Court to Decide Detainees' Rights

Justices try to balance protection of nation, protection of individual.

ByABC News
February 9, 2009, 12:07 PM

Nov. 27, 2007— -- Supreme Court justices will hear a dispute next week over the rights of Guantanamo detainees that presents a fundamental question of prisoners' ability to be heard in court. The case arises as the justices increasingly exert their authority in terror-related clashes.

In recent years, the Supreme Court and President Bush have engaged in a contentious series of chess moves over the legal rights of foreigners held at Guantanamo and detainees elsewhere. Three times since 2004, the court ruled against Bush detention policies. In opinions and statements from the bench, the justices have shown particular impatience with administration efforts to keep detainees' cases from federal judges.

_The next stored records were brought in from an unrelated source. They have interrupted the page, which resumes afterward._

-- ==== Sys2Proof/Laws/Loader.lean ====
section
/-! SUPPORT. The cells of a mounted image: their bytes, their order and the canonical form of a mounted AddressSpace and
of one where a word was placed. -/

namespace Sys2Proof.Machine

/-- A cell of an image lies in the image and is not the unlisted byte. -/
theorem mem_cellsOfBytes {a : Nat} {bytes : List Byte} {c : Host.Cell} (h : c ∈ cellsOfBytes a bytes) :
    a ≤ c.1 ∧ c.1 < a + bytes.length ∧ c.2 ≠ unlistedByte := by
  induction bytes generalizing a with
  | nil => cases h
  | cons b rest ih =>
    unfold cellsOfBytes at h
    split at h
    · obtain ⟨h1, h2, h3⟩ := ih h
      exact ⟨by omega, by simp only [List.length_cons]; omega, h3⟩
    · rcases List.mem_cons.1 h with rfl | h
      · simp_all
      · obtain ⟨h1, h2, h3⟩ := ih h
        exact ⟨by omega, by simp only [List.length_cons]; omega, h3⟩

/-- The cells of an image rise. -/
theorem rising_cellsOfBytes (a : Nat) (bytes : List Byte) : Rising (cellsOfBytes a bytes) := by
  induction bytes generalizing a with
  | nil => exact List.Pairwise.nil
  | cons b rest ih =>
    unfold cellsOfBytes
    split
    · exact ih _
    · exact List.pairwise_cons.2 ⟨fun c hc => (mem_cellsOfBytes hc).1, ih _⟩

/-- The bytes of an image, read back. -/
theorem cellsGet_cellsOfBytes (a : Nat) (bytes : List Byte) {k : Nat} (h : k < bytes.length) :
    cellsGet (cellsOfBytes a bytes) (a + k) = bytes[k] := by
  induction bytes generalizing a k with
  | nil => cases h
  | cons b rest ih =>
    have below : ∀ c ∈ cellsOfBytes (a + 1) rest, a < c.1 := fun c hc => (mem_cellsOfBytes hc).1
    unfold cellsOfBytes
    cases k with
    | zero =>
      split
      · next hb => exact (cellsGet_below _ below).trans hb.symm
      · simp [cellsGet]
    | succ k =>
      have := ih (a + 1) (k := k) (by simpa using h)
      rw [show a + (k + 1) = a + 1 + k by omega]
      split
      · simpa using this
      · rw [cellsGet, if_neg (by omega), this]; rfl

/-- Outside the image nothing is listed. -/
theorem cellsGet_cellsOfBytes_outside (a : Nat) (bytes : List Byte) {b : Nat} (h : b < a ∨ a + bytes.length ≤ b) :
    cellsGet (cellsOfBytes a bytes) b = unlistedByte := by
  induction bytes generalizing a with
  | nil => rfl
  | cons c rest ih =>
    have hr := ih (a + 1) (by simp at h; omega)
    unfold cellsOfBytes
    split
    · exact hr
    · rw [cellsGet, if_neg (by simp at h; omega), hr]

/-- An AddressSpace whose map is legal is in canonical form when mounted (R311). -/
theorem wf_mountedMemory {base : Word} {size : Nat} {image : CartridgeImage}
    (h : (mountedMemory base size image).mapOk = true) : (mountedMemory base size image).wf = true := by
  rw [Memory.wf_iff]
  refine ⟨h, rising_cellsOfBytes _ _, fun c hc => (mem_cellsOfBytes hc).2.2, fun c hc => ?_⟩
  have hm := mem_cellsOfBytes (a := cartridgeBase) (bytes := image.bytes) hc
  refine Memory.regionOf_isSome_of (g := (mountedMemory base size image).cartridge) ?_ hm.1 ?_
  · have : (mountedMemory base size image).cartLength ≠ 0 := by
      show image.bytes.length ≠ 0
      omega
    unfold Memory.regions
    rw [if_neg this]
    split <;> simp
  · show c.1 + 1 ≤ cartridgeBase + image.bytes.length
    omega

/-- All that `mount` can do (R311). -/
theorem mount_cases (base : Word) (size : Nat) (image : CartridgeImage) :
    (mount base size image = .next (mountedMemory base size image) ∧ (mountedMemory base size image).mapOk = true) ∨
    (mount base size image = .refused .mountRefused ∧ (mountedMemory base size image).mapOk = false) := by
  unfold mount
  cases h : (mountedMemory base size image).mapOk <;> simp

/-- The AddressSpace of `State.reset` is in canonical form. -/
theorem wf_empty : Memory.empty.wf = true := by decide

/-- Making the cartridge reach an address keeps every mapped byte mapped. -/
theorem mapped_reaching {m : Memory} {a b : Nat} (h : m.mapped b = true) : (m.reaching a).mapped b = true := by
  unfold Memory.reaching
  split
  · exact h
  · next hn =>
    split
    · next ha =>
      obtain ⟨g, hg⟩ := Option.isSome_iff_exists.1 h
      obtain ⟨hm, h1, h2⟩ := Memory.regionOf_spec hg
      rcases (Memory.mem_regions_iff m g).1 hm with rfl | ⟨hc, rfl⟩
      · exact Memory.regionOf_isSome_of (g := m.rdram)
          ((Memory.mem_regions_iff _ _).2 (.inl (by simp only [Memory.rdram]))) h1 h2
      · simp only [Memory.cartridge] at h1 h2
        have hlt : ¬ a + 4 ≤ cartridgeBase + m.cartLength := fun hle =>
          hn (Memory.regionOf_isSome_of (g := m.cartridge) ((Memory.mem_regions_iff _ _).2 (.inr ⟨hc, rfl⟩))
            (by simpa only [Memory.cartridge] using ha) (by simpa only [Memory.cartridge] using hle))
        refine Memory.regionOf_isSome_of ((Memory.mem_regions_iff _ _).2 (.inr ⟨?_, rfl⟩)) ?_ ?_ <;>
          simp only [Memory.cartridge] <;> omega
    · exact h

/-- Placing a word keeps the canonical form, wherever the map it needs is legal. -/
theorem wf_placeWord {m : Memory} {a : Nat} (w : Word) (h : m.wf = true) (hm : (m.reaching a).mapOk = true) :
    (m.placeWord a w).wf = true := by
  unfold Memory.placeWord
  split
  · next hr =>
    obtain ⟨g, hg⟩ := Option.isSome_iff_exists.1 hr
    obtain ⟨_, h2, h3, h4⟩ := (Memory.wf_iff m).1 h
    have hcells : (m.reaching a).cells = m.cells := by
      unfold Memory.reaching
      split
      · rfl
      · split <;> rfl
    refine Memory.wf_store _ ((Memory.wf_iff _).2 ⟨hm, by rw [hcells]; exact h2, by rw [hcells]; exact h3, ?_⟩)
      (fun k hk => Memory.mapped_of_regionOf hg hk)
    rw [hcells]
    exact fun c hc => mapped_reaching (h4 c hc)
  · exact h

end Sys2Proof.Machine
end

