theorem KeptByChanges.of_withArrival {R : State → State → Prop} (h : KeptByChanges R) (s : State)
    (arrivals : List Bool) : R s (s.withArrival arrivals) := by
  unfold State.withArrival
  split
  · exact h.requestStop s
  · exact h.refl s

/-! ### The loop of `run`, by its budget -/

@[simp] theorem runLoop_zero (arrivals : List Bool) (s : State) : runLoop 0 arrivals s = .next (s, 0) := rfl

/-- In a final status a run makes no step (R127). -/
@[simp] theorem runLoop_final (n : Nat) (arrivals : List Bool) {s : State} (h : s.status.final = true) :
    runLoop n arrivals s = .next (s, 0) := by
  cases n with
  | zero => rfl
  | succ n => rw [runLoop, if_pos h]

/-- In another status a run is one step, and then the run of the rest, counted one more (R128). -/
theorem runLoop_succ {n m : Nat} {arrivals : List Bool} {s t u : State} (h : s.status.final = false)
    (hst : step (s.withArrival arrivals) = .next t) (hr : runLoop n arrivals.tail t = .next (u, m)) :
    runLoop (n + 1) arrivals s = .next (u, m + 1) := by
  simp [runLoop, h, hst, hr]

/-- A run that takes a step, taken apart. -/
theorem runLoop_succ_inv {n j : Nat} {arrivals : List Bool} {s u : State} (h : s.status.final = false)
    (hr : runLoop (n + 1) arrivals s = .next (u, j)) :
    ∃ t m, step (s.withArrival arrivals) = .next t ∧ runLoop n arrivals.tail t = .next (u, m) ∧ j = m + 1 := by
  obtain ⟨t, hst, _⟩ := exists_step (s.withArrival arrivals)
  rw [runLoop, if_neg (by simp [h]), hst] at hr
  dsimp only at hr
  cases ht : runLoop n arrivals.tail t with
  | fault | refused => rw [ht] at hr; cases hr
  | next p =>
    obtain ⟨u', m⟩ := p
    rw [ht] at hr
    cases hr
    exact ⟨t, m, hst, ht, rfl⟩

theorem KeptByChanges.of_runLoop {R : State → State → Prop} (h : KeptByChanges R) {n j : Nat} {arrivals : List Bool}
    {s u : State} (hr : runLoop n arrivals s = .next (u, j)) : R s u := by
  induction n generalizing arrivals s j with
  | zero => cases hr; exact h.refl _
  | succ n ih =>
    cases hf : s.status.final with
    | true =>
      rw [runLoop_final _ _ hf] at hr
      cases hr
      exact h.refl _
    | false =>
      obtain ⟨t, m, hst, ht, _⟩ := runLoop_succ_inv hf hr
      exact h.trans _ _ _ (h.of_withArrival s arrivals) (h.trans _ _ _ (h.step _ _ hst) (ih ht))

/-! ### The operations of the host -/

/-- An operation that reads a value and answers changes nothing. -/
theorem answering_next {α : Type} {s t : State} {f : α → HostReply} {o : Host.Outcome α Fault Refusal}
    {reply : HostReply} (h : answering s f o = .next (t, reply)) : t = s := by
  cases o <;> cases h
  rfl

/-- An operation that changes the state and answers has led to the state it answers with. -/
theorem changing_next {t : State} {f : State → HostReply} {o : Host.Outcome State Fault Refusal} {reply : HostReply}
    (h : changing f o = .next (t, reply)) : o = .next t := by
  cases o <;> cases h
  rfl

theorem answerRun_next {t : State} {o : Host.Outcome (State × Nat) Fault Refusal} {reply : HostReply}
    (h : answerRun o = .next (t, reply)) : ∃ n, o = .next (t, n) := by
  cases o <;> cases h
  exact ⟨_, rfl⟩

theorem setRegister_next {s t : State} {index : Nat} {v : Dword} (h : setRegister s index v = .next t) :
    t = s.setReg (BitVec.ofNat 5 index) v := by
  unfold setRegister at h
  split at h <;> cases h
  rfl

theorem hostWrite_next {s t : State} {a : Word} {n : Width} {v : Dword} (h : hostWrite s a n v = .next t) :
    s.mem.checkWrite a n = .ok () ∧ t = { s with mem := s.mem.store a.toNat n.bytes v } := by
  unfold hostWrite at h
  split at h <;> cases h
  exact ⟨‹_›, rfl⟩

/-- A relation that every single change keeps holds across every operation of the host, a run of any length among
them. -/
theorem KeptByChanges.of_hostCall {R : State → State → Prop} (h : KeptByChanges R) {op : HostOp} {s t : State}
    {reply : HostReply} (hc : hostCall op s = .next (t, reply)) : R s t := by
  cases op with
  | step => exact h.step s t (changing_next hc)
  | run n arrivals =>
    obtain ⟨_, hr⟩ := answerRun_next hc
    exact h.of_runLoop hr
  | getRegister | read => rw [answering_next hc]; exact h.refl s
  | getProgramCounter | getFault => cases hc; exact h.refl s
  | requestStop => cases hc; exact h.requestStop s
  | setRegister => rw [setRegister_next (changing_next hc)]; exact h.setReg s _ _
  | write =>
    obtain ⟨hw, rfl⟩ := hostWrite_next (changing_next hc)
    exact h.write s _ _ _ hw
  | reset => cases hc; exact h.reset s _

/-! ### The invariant -/

theorem State.Inv.requestStop {s : State} (h : s.Inv) : s.requestStop.Inv where
  memory := h.memory
  zero := h.zero
  recordIff := h.recordIff
  recordPc := h.recordPc
  slotAligned := h.slotAligned
  freshAge := h.freshAge
  readyClean := h.readyClean

theorem State.Inv.setReg {s : State} (h : s.Inv) (r : Reg) (v : Dword) : (s.setReg r v).Inv where
  memory := by simpa using h.memory
  zero := by rw [s.setReg_x_zero]; exact h.zero
  recordIff := by simpa using h.recordIff
  recordPc := by simpa using h.recordPc
  slotAligned := by simpa using h.slotAligned
  freshAge := by simpa using h.freshAge
  readyClean := by simpa using h.readyClean

theorem State.Inv.write {s : State} (h : s.Inv) {a : Word} {n : Width} (v : Dword)
    (hw : s.mem.checkWrite a n = .ok ()) : ({ s with mem := s.mem.store a.toNat n.bytes v } : State).Inv where
  memory := Memory.wf_store_of_checkWrite v h.memory hw
  zero := h.zero
  recordIff := h.recordIff
  recordPc := h.recordPc
  slotAligned := h.slotAligned
  freshAge := h.freshAge
  readyClean := h.readyClean

theorem State.Inv.resetTo {s : State} (h : s.Inv) (entryPoint : Word) : (s.resetTo entryPoint).Inv where
  memory := h.memory
  zero := rfl
  recordIff := by simp
  recordPc := by simp
  slotAligned := by simp
  freshAge := by simp
  readyClean := by simp

/-- Settles O26: every single change keeps the invariant, so every operation of the host does. -/
theorem hostCallKeepsInvariant : Obligations.HostCallKeepsInvariant := by
  have kept : KeptByChanges fun s t => s.Inv → t.Inv :=
    { refl := fun _ h => h
      trans := fun _ _ _ h1 h2 h => h2 (h1 h)
      step := fun s t hst h => stepKeepsInvariant s t h hst
      requestStop := fun _ h => h.requestStop
      setReg := fun _ r v h => h.setReg r v
      write := fun _ _ _ v hw h => h.write v hw
      reset := fun _ entryPoint h => h.resetTo entryPoint }
  exact fun op s t reply h hc => kept.of_hostCall hc h

/-! ### The configuration, the map and the cartridge -/

theorem KeepsMap.refl (s : State) : KeepsMap s s := ⟨rfl, rfl, rfl⟩

theorem KeepsMap.trans {s t u : State} (h1 : KeepsMap s t) (h2 : KeepsMap t u) : KeepsMap s u := by
  obtain ⟨hb, hs, hc⟩ := h1
  obtain ⟨hb', hs', hc'⟩ := h2
  exact ⟨hb'.trans hb, hs'.trans hs, hc'.trans hc⟩

/-- The memory after any step: the old one, or that after one checked store (R57). -/
theorem step_mem_cases {s t : State} (h : step s = .next t) :
    t.mem = s.mem ∨ ∃ ea n v, s.mem.checkWrite ea n = .ok () ∧ t.mem = s.mem.store ea.toNat n.bytes v := by
  cases stepShape h with
  | stopped | halt | fault | skip => exact .inl rfl
  | run w i f _ _ hf _ => exact (commit_mem_cases hf).imp_right fun ⟨ea, n, v, _, hw, he⟩ => ⟨ea, n, v, hw, he⟩

/-- A change of memory by stores only keeps the map. -/
theorem keepsMap_of_mem {s t : State}
    (h : t.mem = s.mem ∨ ∃ ea n v, s.mem.checkWrite ea n = .ok () ∧ t.mem = s.mem.store ea.toNat n.bytes v) :
    KeepsMap s t := by
  rcases h with he | ⟨ea, n, v, _, he⟩ <;> simp [KeepsMap, he]

theorem step_cfg {s t : State} (h : step s = .next t) : t.cfg = s.cfg := by
  cases stepShape h with
  | stopped | halt | fault | skip => rfl
  | run w i f => exact State.commit_cfg s i f

/-- Settles O22: every single change keeps the configuration and the map, so every operation of the host does. -/
theorem configurationNeverChanges : Obligations.ConfigurationNeverChanges := by
  have kept : KeptByChanges fun s t => t.cfg = s.cfg ∧ KeepsMap s t :=
    { refl := fun s => ⟨rfl, .refl s⟩
      trans := fun _ _ _ ⟨hc, hm⟩ ⟨hc', hm'⟩ => ⟨hc'.trans hc, hm.trans hm'⟩
      step := fun _ _ hst => ⟨step_cfg hst, keepsMap_of_mem (step_mem_cases hst)⟩
      requestStop := fun _ => ⟨rfl, rfl, rfl, rfl⟩
      setReg := fun _ _ _ => ⟨by simp, by simp [KeepsMap]⟩
      write := fun _ a n v hw => ⟨rfl, keepsMap_of_mem (.inr ⟨a, n, v, hw, rfl⟩)⟩
      reset := fun _ _ => ⟨rfl, rfl, rfl, rfl⟩ }
  exact fun op s t reply hc => kept.of_hostCall hc

/-- A checked store touches no byte of the cartridge: RDRAM holds it, and over a legal map the two are apart (R52, R57,
R72). -/
theorem Memory.byteAt_store_cartridge {m : Memory} {a : Word} {n : Width} {b : Nat} (v : Dword) (hok : m.mapOk = true)
    (hw : m.checkWrite a n = .ok ()) (h1 : cartridgeBase ≤ b) (h2 : b < cartridgeBase + m.cartLength) :
    (m.store a.toNat n.bytes v).byteAt b = m.byteAt b := by
  obtain ⟨_, _, _, hapart⟩ := (Memory.mapOk_iff m).1 hok
  obtain ⟨_, hlow, hhigh⟩ := Memory.regionOf_spec (Memory.checkWrite_ok hw).2
  simp only [Memory.rdram] at hlow hhigh
  exact Memory.byteAt_store_other m v (by omega)

/-- The map is kept and, where it is legal, so is every byte of the cartridge (R72). -/
def KeepsCartridge (s t : State) : Prop :=
  KeepsMap s t ∧ (s.mem.mapOk = true →
    ∀ a : Nat, cartridgeBase ≤ a → a < cartridgeBase + s.mem.cartLength → t.mem.byteAt a = s.mem.byteAt a)

/-- A legal map stays legal when it is kept. -/
theorem KeepsMap.mapOk {s t : State} (h : KeepsMap s t) : t.mem.mapOk = s.mem.mapOk := by
  obtain ⟨hb, hs, hc⟩ := h
  simp [Memory.mapOk, hb, hs, hc]

theorem KeepsCartridge.trans {s t u : State} (h1 : KeepsCartridge s t) (h2 : KeepsCartridge t u) :
    KeepsCartridge s u := by
  obtain ⟨hm, hb⟩ := h1
  obtain ⟨hm', hb'⟩ := h2
  obtain ⟨_, _, hlen⟩ := id hm
  refine ⟨hm.trans hm', fun hok a ha hlt => ?_⟩
  rw [hb' (hm.mapOk.trans hok) a ha (by rwa [hlen]), hb hok a ha hlt]

theorem keepsCartridge_of_mem {s t : State}
    (h : t.mem = s.mem ∨ ∃ ea n v, s.mem.checkWrite ea n = .ok () ∧ t.mem = s.mem.store ea.toNat n.bytes v) :
    KeepsCartridge s t := by
  refine ⟨keepsMap_of_mem h, fun hok a ha hlt => ?_⟩
  rcases h with he | ⟨ea, n, v, hw, he⟩
  · rw [he]
  · rw [he]; exact Memory.byteAt_store_cartridge v hok hw ha hlt

/-- Settles O21: the only changes of memory are checked stores, and the checks keep them out of the cartridge. -/
theorem cartridgeBytesNeverChange : Obligations.CartridgeBytesNeverChange := by
  have kept : KeptByChanges KeepsCartridge :=
    { refl := fun _ => keepsCartridge_of_mem (.inl rfl)
      trans := fun _ _ _ => KeepsCartridge.trans
      step := fun _ _ hst => keepsCartridge_of_mem (step_mem_cases hst)
      requestStop := fun _ => keepsCartridge_of_mem (.inl rfl)
      setReg := fun _ _ _ => keepsCartridge_of_mem (.inl (by simp))
      write := fun _ a n v hw => keepsCartridge_of_mem (.inr ⟨a, n, v, hw, rfl⟩)
      reset := fun _ _ => keepsCartridge_of_mem (.inl rfl) }
  exact fun op s t reply hok hc => (kept.of_hostCall hc).2 hok

end Sys2Proof.Machine
end

section
/-! SUPPORT and PROOF of O56, RunStaysWithinBudget, and O57, RunContinuesWhereItStopped (R127 to R130): by the budget,
with one iteration of the loop taken apart by the lemmas above. -/

namespace Sys2Proof.Machine

theorem Status.final_iff (st : Status) : st.final = true ↔ st = .faulted ∨ st = .halted := by
  cases st <;> simp [Status.final]

theorem Status.final_eq_false_iff (st : Status) : st.final = false ↔ st = .ready ∨ st = .running := by
  cases st <;> simp [Status.final]

/-- A run answers, makes at most its budget of steps, and fewer only in a final status (R127, R128). -/
theorem exists_runLoop (n : Nat) (arrivals : List Bool) (s : State) :
    ∃ u j, runLoop n arrivals s = .next (u, j) ∧ j ≤ n ∧ (j < n → u.status.final = true) := by
  induction n generalizing arrivals s with
  | zero => exact ⟨s, 0, rfl, le_rfl, fun h => absurd h (Nat.lt_irrefl 0)⟩
  | succ n ih =>
    cases hf : s.status.final with
    | true => exact ⟨s, 0, runLoop_final _ _ hf, Nat.zero_le _, fun _ => hf⟩
    | false =>
      obtain ⟨t, hst, _⟩ := exists_step (s.withArrival arrivals)
      obtain ⟨u, m, hr, hle, hfin⟩ := ih arrivals.tail t
      exact ⟨u, m + 1, runLoop_succ hf hst hr, by omega, fun h => hfin (by omega)⟩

"The court doesn't like to be told, 'You don't have a role to play here,' " University of Chicago law professor Dennis Hutchinson says.

At the same time, Hutchinson and other legal experts observe, the justices have voiced concern over the administration's power to deal with terrorist threats. "I think that many of the justices have approached these cases pragmatically," Vanderbilt law professor Suzanna Sherry says. "There is no clear right answer. They are trying to balance the need to prevent terrorism with individual rights."

One signal of the justices' interest in monitoring terrorism cases was their handling of the dispute they will hear Dec. 5. In April, the justices declined to intervene in the case. On June 29, in an unprecedented order, they reconsidered and announced they would decide the Guantanamo prisoners' basic rights after all.

Justice John Paul Stevens, 87, a World War II veteran who earned the Bronze Star, has taken the lead on recent court actions against the administration. Stevens, appointed by President Gerald Ford in 1975, was a law clerk at the Supreme Court in the late 1940s as justices considered disputes lingering from World War II.

Sherry says the court seems keenly aware of its role now and some missteps during that era. She cites a case in 1944 in which the court upheld an order forcing Japanese-Americans to leave their homes in California and other Western states after Japan attacked Pearl Harbor. In that case, Korematsu v. United States, the court agreed with the U.S. government that the war justified targeting Americans based on their race. The ruling has been widely criticized in the decades since.